- _Records_:
/-- R60, R243: low-power idle puts the receive direction to sleep and its end wakes it, on a port that stays UP; with fast wake the
lanes stay as they are.

R244, R257: a frame that passes every check counts as good with its octets, its destination and its size; one shorter than 64
bytes counts as a fragment, one with a bad FCS as an FCS error, and neither counts as good.

R245 to R249, R257, R296: the MAC begins the first frame that may begin, in the express or the preemptable transmitter, an
express one interrupting a preemptable one, where the frame's edited bytes fit MAX_FRAME; when it has left, the transmitter is
free and the frame counts as sent.

R257: a read of MAC_SNAP copies the port's live counters into its snapshot, clears them and returns the new sequence number;
PG_STAT_SNAP does so for every used port of its mask, and for no other. -/
def Obligations.FramesAtPorts : Prop :=
  (∀ (p : PortIx) (on : Bool) (s : State), (portOf s p.val).st = .up → eeeKind s p.val ≠ 0 →
    ∃ t, exec (.lowPowerIdle p on) s = .next t ∧ keepsBut [.lane, .port, .cal, .msi] s t ∧ otherPorts p.val s t ∧
      portOf t p.val = { portOf s p.val with lowPower := on } ∧
      (eeeKind s p.val = 1 → ∀ l ∈ lanesOf s p.val, l < 192 → (laneOf t l).rxSleep = on) ∧
      (eeeKind s p.val = 2 → t.lane = s.lane)) ∧
  (∀ (p : PortIx) (fid : Nat) (fin : RxEnd) (s : State), (portOf s p.val).st = .up → fin.reasmBad = false →
    ∃ t, exec (.frameReceive p fid fin) s = .next t ∧ keepsBut [.port, .q, .msi] s t ∧ (portOf t p.val).st = .up ∧
      (portOf t p.val).snap = (portOf s p.val).snap ∧
      (64 ≤ fin.len → fin.len ≤ parN s 0x106 p.val → fin.pcsBad = false → fin.fcsBad = false →
        vget (portOf t p.val).live 1 0 = (vget (portOf s p.val).live 1 0 + 1) % 2 ^ 64 ∧
        vget (portOf t p.val).live 0 0 = (vget (portOf s p.val).live 0 0 + fin.len) % 2 ^ 64 ∧
        vget (portOf t p.val).live (2 + castOf fin.da) 0 = (vget (portOf s p.val).live (2 + castOf fin.da) 0 + 1) % 2 ^ 64 ∧
        vget (portOf t p.val).live (sizeBucket fin.len) 0 = (vget (portOf s p.val).live (sizeBucket fin.len) 0 + 1) % 2 ^ 64 ∧
        vget (portOf t p.val).live 5 0 = vget (portOf s p.val).live 5 0) ∧
      (fin.len < 64 → vget (portOf t p.val).live 6 0 = (vget (portOf s p.val).live 6 0 + 1) % 2 ^ 64 ∧
        vget (portOf t p.val).live 1 0 = vget (portOf s p.val).live 1 0) ∧
      (64 ≤ fin.len → fin.len ≤ parN s 0x106 p.val → fin.pcsBad = false → fin.fcsBad = true →
        vget (portOf t p.val).live 5 0 = (vget (portOf s p.val).live 5 0 + 1) % 2 ^ 64 ∧
        vget (portOf t p.val).live 1 0 = vget (portOf s p.val).live 1 0)) ∧
  ((∀ (p : PortIx) (express : Bool) (tx : TxStamp) (e : EgFrame) (o : OutCopy) (s : State), macMay s p.val express = true →
    nextFrame s p.val express = some e → e.desc.outs.find? (fun x => x.port == p.val) = some o →
    e.desc.trunc = false → e.desc.bad = false →
    (egressBytes s p.val e.desc o (txStamp s p.val tx).floor).1.length + 4 ≤ parN s 0x106 p.val →
    ∃ t, exec (.egressFrameStart p express tx) s = .next t ∧ keepsBut [.port, .q, .msi, .pc] s t ∧ otherPorts p.val s t ∧
      (∃ f : TxFrame, (if express then (portOf t p.val).tx.express else (portOf t p.val).tx.preempt) = some f ∧ f.desc = e.desc ∧
        f.bytes = (egressBytes s p.val e.desc o (txStamp s p.val tx).floor).1 ∧ f.corrupt = e.crcBad) ∧
      (express = true → (portOf s p.val).tx.preempt.isSome = true → (portOf t p.val).tx.cut = true) ∧
      ∀ g, g ≠ p.val / 8 → outGrp t g = outGrp s g) ∧
  (∀ (p : PortIx) (f : TxFrame) (s : State), (portOf s p.val).tx.express = some f → f.desc.cls ≠ 8 → f.desc.hostTx = none →
    f.desc.trunc = false → f.corrupt = false →
    ∃ t, exec (.egressFrameDone p true) s = .next t ∧ keepsBut [.port, .msi] s t ∧ otherPorts p.val s t ∧
      (portOf t p.val).tx.express = none ∧ (portOf t p.val).tx.preempt = (portOf s p.val).tx.preempt ∧
      vget (portOf t p.val).live 21 0 = (vget (portOf s p.val).live 21 0 + 1) % 2 ^ 64 ∧
      vget (portOf t p.val).live 20 0 = (vget (portOf s p.val).live 20 0 + (f.bytes.length + 4)) % 2 ^ 64) ∧
  (∀ (p : PortIx) (f : TxFrame) (s : State), (portOf s p.val).tx.express = none → (portOf s p.val).tx.preempt = some f →
    (portOf s p.val).tx.cut = false → f.desc.hostTx = none → f.desc.trunc = false → f.corrupt = false →
    ∃ t, exec (.egressFrameDone p false) s = .next t ∧ keepsBut [.port, .msi] s t ∧ otherPorts p.val s t ∧
      (portOf t p.val).tx.preempt = none ∧ (portOf t p.val).tx.express = none ∧
      vget (portOf t p.val).live 21 0 = (vget (portOf s p.val).live 21 0 + 1) % 2 ^ 64)) ∧
  ((∀ (who : Initiator) (p : PortIx) (s : State), answers who s → domOn s (regOwner (.mac p.val 1)).1 = true →
    ownerInReset s (.mac p.val 1) = false → regAt s (0x400004 + p.val / 8 * 0x10000 + p.val % 8 * 0x400) = .mac p.val 1 →
    ∃ t, exec (.macSnapRead who p) s = .next t ∧ keepsBut [.port, .host, .msi] s t ∧ otherPorts p.val s t ∧
      (portOf t p.val).snap = (portOf s p.val).live ∧ (portOf t p.val).live = Vector.replicate 32 0 ∧
      (portOf t p.val).snapSeq = ((portOf s p.val).snapSeq + 1) % 65536 ∧
      t.host.rdata[whoIx who] = packW [(1, 31), ((portOf t p.val).snapSeq, 0)]) ∧
  (∀ (g : GroupIx) (v : Word) (s : State), answers .host s → domOn s (regOwner (.pgSnap g.val)).1 = true →
    ownerInReset s (.pgSnap g.val) = false →
    ∃ t, exec (.pgStatSnapWrite g v) s = .next t ∧ keepsBut [.port, .msi] s t ∧
      ∀ p, p < 192 →
        (p / 8 = g.val ∧ v.getLsbD (p % 8) = true ∧ portUsed s p = true →
          (portOf t p).snap = (portOf s p).live ∧ (portOf t p).live = Vector.replicate 32 0) ∧
        (¬(p / 8 = g.val ∧ v.getLsbD (p % 8) = true ∧ portUsed s p = true) → portOf t p = portOf s p)))

/-- R251: a good pause in PAUSE mode holds TC0 to TC7 for its quanta, and with time zero resumes them, but for the classes in
recovery from the watchdog; in PFC mode a priority holds the class PFC_MAP gives it and no other; in OFF mode nothing is held. A
pause with a bad FCS is not acted on.

R251 to R253: the pause timer and the watchdog resume a class (all classes in PAUSE mode); the watchdog ignores pause for it,
counts and logs until PAUSE_RECOVERY ends; a pause sent is repeated while the count stays above XON.

R248: verification is tried three times, then FAILED with preemption off; a response makes preemption active with the peer's
fragment size. -/
def Obligations.PauseAndPreemption : Prop :=
  (∀ (p : PortIx) (pfc : Bool) (quanta : List Nat) (i : Fin 8) (s : State), (portOf s p.val).st = .up →
    (∃ t, exec (.pauseReceive p pfc (BitVec.ofNat 8 (2 ^ i.val)) quanta true) s = .next t ∧ keepsBut [.port, .msi] s t ∧
      otherPorts p.val s t ∧ (portOf t p.val).pause = (portOf s p.val).pause ∧
      vget (portOf t p.val).live 5 0 = (vget (portOf s p.val).live 5 0 + 1) % 2 ^ 64 ∧
      vget (portOf t p.val).live 9 0 = vget (portOf s p.val).live 9 0) ∧
    (∃ t, exec (.pauseReceive p pfc (BitVec.ofNat 8 (2 ^ i.val)) quanta false) s = .next t ∧ keepsBut [.port, .msi] s t ∧
      otherPorts p.val s t ∧ vget (portOf t p.val).live 9 0 = (vget (portOf s p.val).live 9 0 + 1) % 2 ^ 64 ∧
      (par s 0x10E p.val = 0 → (portOf t p.val).pause = (portOf s p.val).pause) ∧
      (par s 0x10E p.val = 1 → pfc = false → ∀ c : Fin 8,
        ((portOf s p.val).pause.wdIgnore[c] = false → (portOf t p.val).pause.paused[c] = (quanta.getD 0 0 % 65536 != 0) ∧
          (portOf t p.val).pause.quanta[c] = quanta.getD 0 0 % 65536) ∧
        ((portOf s p.val).pause.wdIgnore[c] = true → (portOf t p.val).pause.paused[c] = (portOf s p.val).pause.paused[c])) ∧
      (par s 0x10E p.val = 2 → pfc = true → ∀ c : Fin 8,
        (c.val = bits (parN s 0x10F p.val) (3 * i.val) 3 → (portOf s p.val).pause.wdIgnore[c] = false →
          (portOf t p.val).pause.paused[c] = (quanta.getD i.val 0 % 65536 != 0)) ∧
        (c.val ≠ bits (parN s 0x10F p.val) (3 * i.val) 3 →
          (portOf t p.val).pause.paused[c] = (portOf s p.val).pause.paused[c])))) ∧
  (∀ (p : PortIx) (c : Fin 8) (s : State),
    ((portOf s p.val).pause.paused[c] = true →
      ∃ t, exec (.pauseTimerExpiry p c) s = .next t ∧ keepsBut [.port, .msi] s t ∧ otherPorts p.val s t ∧
        (portOf t p.val).pause.paused[c] = false ∧ (portOf t p.val).pause.held[c] = false ∧
        (par s 0x10E p.val ≠ 1 → ∀ k : Fin 8, k ≠ c → (portOf t p.val).pause.paused[k] = (portOf s p.val).pause.paused[k]) ∧
        (par s 0x10E p.val = 1 → ∀ k : Fin 8, (portOf t p.val).pause.paused[k] = false)) ∧
    ((portOf s p.val).pause.paused[c] = true → 0 < parN s 0x110 p.val →
      ∃ t, exec (.pauseWdExpiry p c) s = .next t ∧ keepsBut [.port, .host, .msi, .mb, .pc] s t ∧ otherPorts p.val s t ∧
        (portOf t p.val).pause.paused[c] = false ∧ (portOf t p.val).pause.wdIgnore[c] = true ∧
        (portOf t p.val).pause.wdEvent = true ∧ vget t.pc.kinds 6 0 = satU 32 (vget s.pc.kinds 6 0 + 1) ∧
        vget (portOf t p.val).live 31 0 = (vget (portOf s p.val).live 31 0 + 1) % 2 ^ 64) ∧
    ((portOf s p.val).pause.wdIgnore[c] = true →
      ∃ t, exec (.pauseRecoveryEnd p c) s = .next t ∧ keepsBut [.port, .msi] s t ∧ otherPorts p.val s t ∧
        (portOf t p.val).pause.wdIgnore[c] = false ∧ (portOf t p.val).pause.wdEvent = (portOf s p.val).pause.wdEvent) ∧
    ((portOf s p.val).st = .up → vget (portOf s p.val).pause.xoff (pauseCls s p.val c.val) false = true →
      (parC s 0x113 p.val (pauseCls s p.val c.val)).toNat < fillOf s p.val (pauseCls s p.val c.val) →
      ∃ t, exec (.pauseRepeat p c) s = .next t ∧ keepsBut [.port, .msi] s t ∧ otherPorts p.val s t ∧
        (portOf t p.val).pause = { (portOf s p.val).pause with
          sent := (pauseMask s p.val (pauseCls s p.val c.val), 0xFFFF) :: (portOf s p.val).pause.sent
          wire := pauseFrame s p.val (pauseMask s p.val (pauseCls s p.val c.val)) 0xFFFF :: (portOf s p.val).pause.wire })) ∧
  (∀ (p : PortIx) (frag : Fin 4) (s : State), (portOf s p.val).pre.verify = 1 →
    (∃ t, exec (.preemptVerifyTimer p) s = .next t ∧ keepsBut [.port, .msi] s t ∧ otherPorts p.val s t ∧
      ((portOf s p.val).pre.attempts < 3 → (portOf t p.val).pre.verify = 1 ∧
        (portOf t p.val).pre.attempts = (portOf s p.val).pre.attempts + 1 ∧
        (portOf t p.val).pre.active = (portOf s p.val).pre.active) ∧
      (3 ≤ (portOf s p.val).pre.attempts → (portOf t p.val).pre.verify = 3 ∧ (portOf t p.val).pre.active = false)) ∧
    (∃ t, exec (.preemptVerifyResponse p frag) s = .next t ∧ keepsBut [.port, .msi] s t ∧ otherPorts p.val s t ∧
      (portOf t p.val).pre.verify = 2 ∧ (portOf t p.val).pre.active = true ∧ (portOf t p.val).pre.peerFrag = frag.val))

- _Problem statement_: Return all lines of the data in which the string "sent" appears.

- _Solution to this task_:
free and the frame counts as sent.
counts and logs until PAUSE_RECOVERY ends; a pause sent is repeated while the count stays above XON.
          sent := (pauseMask s p.val (pauseCls s p.val c.val), 0xFFFF) :: (portOf s p.val).pause.sent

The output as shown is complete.